Побродив по Плаке, старому городу у подножия Акрополя, по его витиеватым узеньким улочкам с множеством таверн, кафе, лавочек, которые ломятся от языческого изобилия, под вечер, когда Море стало золотисто-оливковым, мы сели за столик в маленьком открытом кафе.
— Я вот чему за границей всякий раз удивляюсь, — сказал Ульянов. — Улыбаются люди друг Другу. Незнакомым прохожим. А если чувствуют на себе внимательный взгляд, то улыбаются ещё более приветливо. Могут даже поинтересоваться, не помочь ли чем…
— А у нас в лучшем случае: что зенки вылупил? — подхватила тему Алла Петровна. — Чего пялишься?.. Но смешно от тебя, Миша, про улыбки прохожим слышать.
— Да уж, пап! — согласилась Елена. — Даже здесь ты мрачнее тучи.
— Нет, — возразила тёща, — справедливости Ради скажу: здесь — не мрачнее.
Мы взяли по стаканчику холодной рицины (дешевле пива). Ульянов — бутылочку минеральной воды. Звучала негромкая, ритмичная, зажигающая, но и раскрывающая, размягчающая душу греческая музыка, зовущая за ослепительный, в дугу выгнутый горизонт Эгейского моря то ли на поиски золотого руна, то ли на остров богини Калипсо, а может быть, и в пещеру к циклопу Полифему.
* * *
— …Михаил Александрович, — пытал я его поздно вечером, когда мы вдвоём сидели на офицерской палубе в шезлонгах и глядели на звёзды, — вам Сталина никогда не предлагали сыграть?
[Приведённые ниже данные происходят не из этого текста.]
/-- R131: the selecting, extending and combining instructions. A source that is missing reads as `s0`, so `sel` and `fshr`
without C return `s[b]`. -/
def Obligations.SelectExtendResults : Prop :=
  ∀ (s u : State) (d w sh n : Nat) (a b c : Src) (x y z : Word) (imm : Int), u.roomS d = true →
    (s.operands [a, b] = some ([x, y], u) →
      exec (.min d a b) s = .next (u.gotS d (if x.toInt < y.toInt then x else y)).gone ∧
      exec (.max d a b) s = .next (u.gotS d (if x.toInt > y.toInt then x else y)).gone ∧
      exec (.minu d a b) s = .next (u.gotS d (if x.toNat < y.toNat then x else y)).gone ∧
      exec (.maxu d a b) s = .next (u.gotS d (if x.toNat > y.toNat then x else y)).gone ∧
      exec (.lea sh d a b) s = .next (u.gotS d (x + y * BitVec.ofNat 64 (2 ^ sh))).gone) ∧
    (s.operands [a, b, c] = some ([x, y, z], u) →
      exec (.sel d a b c) s = .next (u.gotS d (if z = 0 then y else x)).gone ∧
      exec (.fshr d a b c) s = .next (u.gotS d (((x ++ y) >>> (z &&& 63#64)).setWidth 64)).gone ∧
      (c.n = 0 → exec (.sel d a b c) s = .next (u.gotS d y).gone ∧ exec (.fshr d a b c) s = .next (u.gotS d y).gone)) ∧
    (s.operands [a] = some ([x], u) →
      (0 < w → w ≤ 64 →
        exec (.sext w d a) s = .next (u.gotS d ((x <<< (64 - w)).sshiftRight (64 - w))).gone ∧
        exec (.zext w d a) s = .next (u.gotS d ((x <<< (64 - w)) >>> (64 - w))).gone) ∧
      exec (.andi d a imm) s = .next (u.gotS d (x &&& BitVec.ofInt 64 imm)).gone ∧
      exec (.ori d a n) s = .next (u.gotS d (x ||| BitVec.ofNat 64 n)).gone ∧
      exec (.xori d a n) s = .next (u.gotS d (x ^^^ BitVec.ofNat 64 n)).gone)

/-- R53: the frame of every register-only scalar instruction: it changes no vector, mask or branch-target register, no control
register, no memory byte and nothing outside the context, and among the scalar registers only its destination and the sources it
frees. A source marked last-use is unmapped by the read, unless it is the destination too, which then holds the result; `s0` is
never freed and a write to it is discarded. -/
def Obligations.ScalarFrame : Prop :=
  (∀ (s u : State) (i : Instr) (d : Nat) (srcs : List Src) (xs : List Word),
     scalarShape i = some (d, srcs) → s.operands srcs = some (xs, u) → u.roomS d = true →
     ∃ t, exec i s = .next t ∧
       t = { s with cx := t.cx, free := t.free } ∧
       t.cx = { s.cx with r := t.cx.r, pc := t.cx.pc, micro := t.cx.micro } ∧
       t.cx.r.v = s.cx.r.v ∧ t.cx.r.k = s.cx.r.k ∧ t.cx.r.b = s.cx.r.b ∧
       (∀ n, n ≠ d → (∀ a ∈ srcs, a.last = true → a.n ≠ n) → t.cx.r.s.get? n = s.cx.r.s.get? n) ∧
       (∀ a, t.mem.read a = s.mem.read a)) ∧
  (∀ (s u : State) (d : Nat) (a b : Src) (x y : Word),
     s.operands [a, b] = some ([x, y], u) → u.roomS d = true →
     ∃ t, exec (.add d a b) s = .next t ∧
       (∀ c ∈ [a, b], c.last = true → c.n ≠ 0 → c.n ≠ d → t.cx.r.s.get? c.n = none) ∧
       (d ≠ 0 → t.cx.r.s.get? d = some (x + y)) ∧
       (d = 0 → ∀ n, (∀ c ∈ [a, b], c.last = true → c.n ≠ n) → t.cx.r.s.get? n = s.cx.r.s.get? n))

/-- R54, R55, R56: how a scalar operand stops an instruction. At the declared count a new name traps with `ILLOP`; an unmapped
source traps with `FREEDREG` under `mode.UDREAD`; a pending one makes the context wait; one whose entry was killed traps with
`POISON` and the kill is delivered. Said of `mov`, whose one source and destination are any registers. Rests in part on the model's own choices:
notes/assumptions/12.md. -/
def Obligations.ScalarOperandStops : Prop :=
  ∀ (s u : State) (d : Nat) (a : Src) (x : Word),
    (s.operands [a] = some ([x], u) → u.roomS d = false →
      exec (.mov d a) s = .next (takeTrap s cILLOP 1)) ∧
    (a.n ≠ 0 → s.cx.r.sPoison.get? a.n = none → (s.cx.r.sPend.has a.n = true ∨ s.cx.r.sFly.has a.n = true) →
      exec (.mov d a) s = .next (s.waits (.reg 0 a.n))) ∧
    (a.n ≠ 0 → s.cx.r.sPoison.get? a.n = none → s.cx.r.sPend.has a.n = false → s.cx.r.sFly.has a.n = false →
      s.cx.r.s.get? a.n = none → s.cx.c.mode.getLsbD 0 = true →
      exec (.mov d a) s = .next (takeTrap s cFREEDREG (BitVec.ofNat 64 a.n))) ∧
    (∀ idx, a.n ≠ 0 → s.cx.r.sPoison.get? a.n = some idx →
      exec (.mov d a) s = .next (takeTrap (s.onCx fun c => { c with st := { c.st with killed := c.st.killed.erase idx } })
        cPOISON (BitVec.ofNat 64 (2 ^ 60 + idx % 65536))))

/-! ## Control -/

/-- R125, R133, R134, R135: the branches, the calls and the return, outside a microprogram. A PC-relative target is
`pc + 2 × imm`; a register target drops bit 0; the link is `s63`. -/
def Obligations.BranchesAndCalls : Prop :=
  ∀ (s u : State) (d n : Nat) (a b : Src) (x y : Word) (imm : Int),
    (s.cx.micro = none →
      exec (.br imm) s = .next (s.wentTo (s.near imm)) ∧
      exec (.pbr d imm) s = .next (s.gotB d (s.near imm)).gone ∧
      (s.operands [a] = some ([x], u) →
        exec (.brnz a imm) s = .next (if x = 0 then u.gone else u.wentTo (s.near imm)) ∧
        exec (.brz a imm) s = .next (if x = 0 then u.wentTo (s.near imm) else u.gone))) ∧
    (s.plain = true →
      (s.roomS 63 = true →
        exec (.call imm) s = .next ((s.gotS 63 s.cx.npc).wentTo (s.near imm)) ∧
        exec (.callB n) s = .next ((s.gotS 63 s.cx.npc).wentTo (s.cx.r.b.getD n 0))) ∧
      (s.readsS 63 = some (x, u) → exec .ret s = .next (u.wentTo x)) ∧
      (s.operands [a] = some ([x], u) → exec (.pbrr d a) s = .next (u.gotB d (x &&& ~~~1#64)).gone) ∧
      (s.operands [a, b] = some ([x, y], u) →
        let go (c : Bool) := if c then u.wentTo (s.cx.r.b.getD d 0) else u.gone
        exec (.breq d a b) s = .next (go (decide (x = y))) ∧
        exec (.brne d a b) s = .next (go (decide (x ≠ y))) ∧
        exec (.brlt d a b) s = .next (go (decide (x.toInt < y.toInt))) ∧
        exec (.brge d a b) s = .next (go (decide (y.toInt ≤ x.toInt))) ∧
        exec (.brltu d a b) s = .next (go (decide (x.toNat < y.toNat))) ∧
        exec (.brgeu d a b) s = .next (go (decide (y.toNat ≤ x.toNat))))) ∧
    (s.notDrain = true → s.roomS d = true → exec (.mfb d n) s = .next (s.gotS d (s.cx.r.b.getD n 0)).gone)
— Я же не грузин. Да и какой из меня Сталин? Но в принципе играл и Сталина. Кого я только не играл.
— Но Ричард Третий из вас весьма даже… конкретный. Аж мурашки по коже, помню. Хотя вы и не англичанин, насколько я знаю.
— Не англичанин, — согласился Ульянов.
— Кто ваши предки?
— Сейчас, здесь будем говорить?
— А когда? Где поговорить о корнях, о детстве, коли не здесь, в стране «прекрасного детства человечества»?
Огни Греции между тем уже едва мерцали на горизонте в маслянистых фосфоресцирующих волнах за бортом. Тянулся через всё небо, от края до края, Млечный Путь. Спускался в воду парашютом Волопас. Сверкала в центре незамкнутого венца Северной Короны звезда Гемма. И будто плыл по горизонту Лебедь с яркой звездой Денеб на вершине.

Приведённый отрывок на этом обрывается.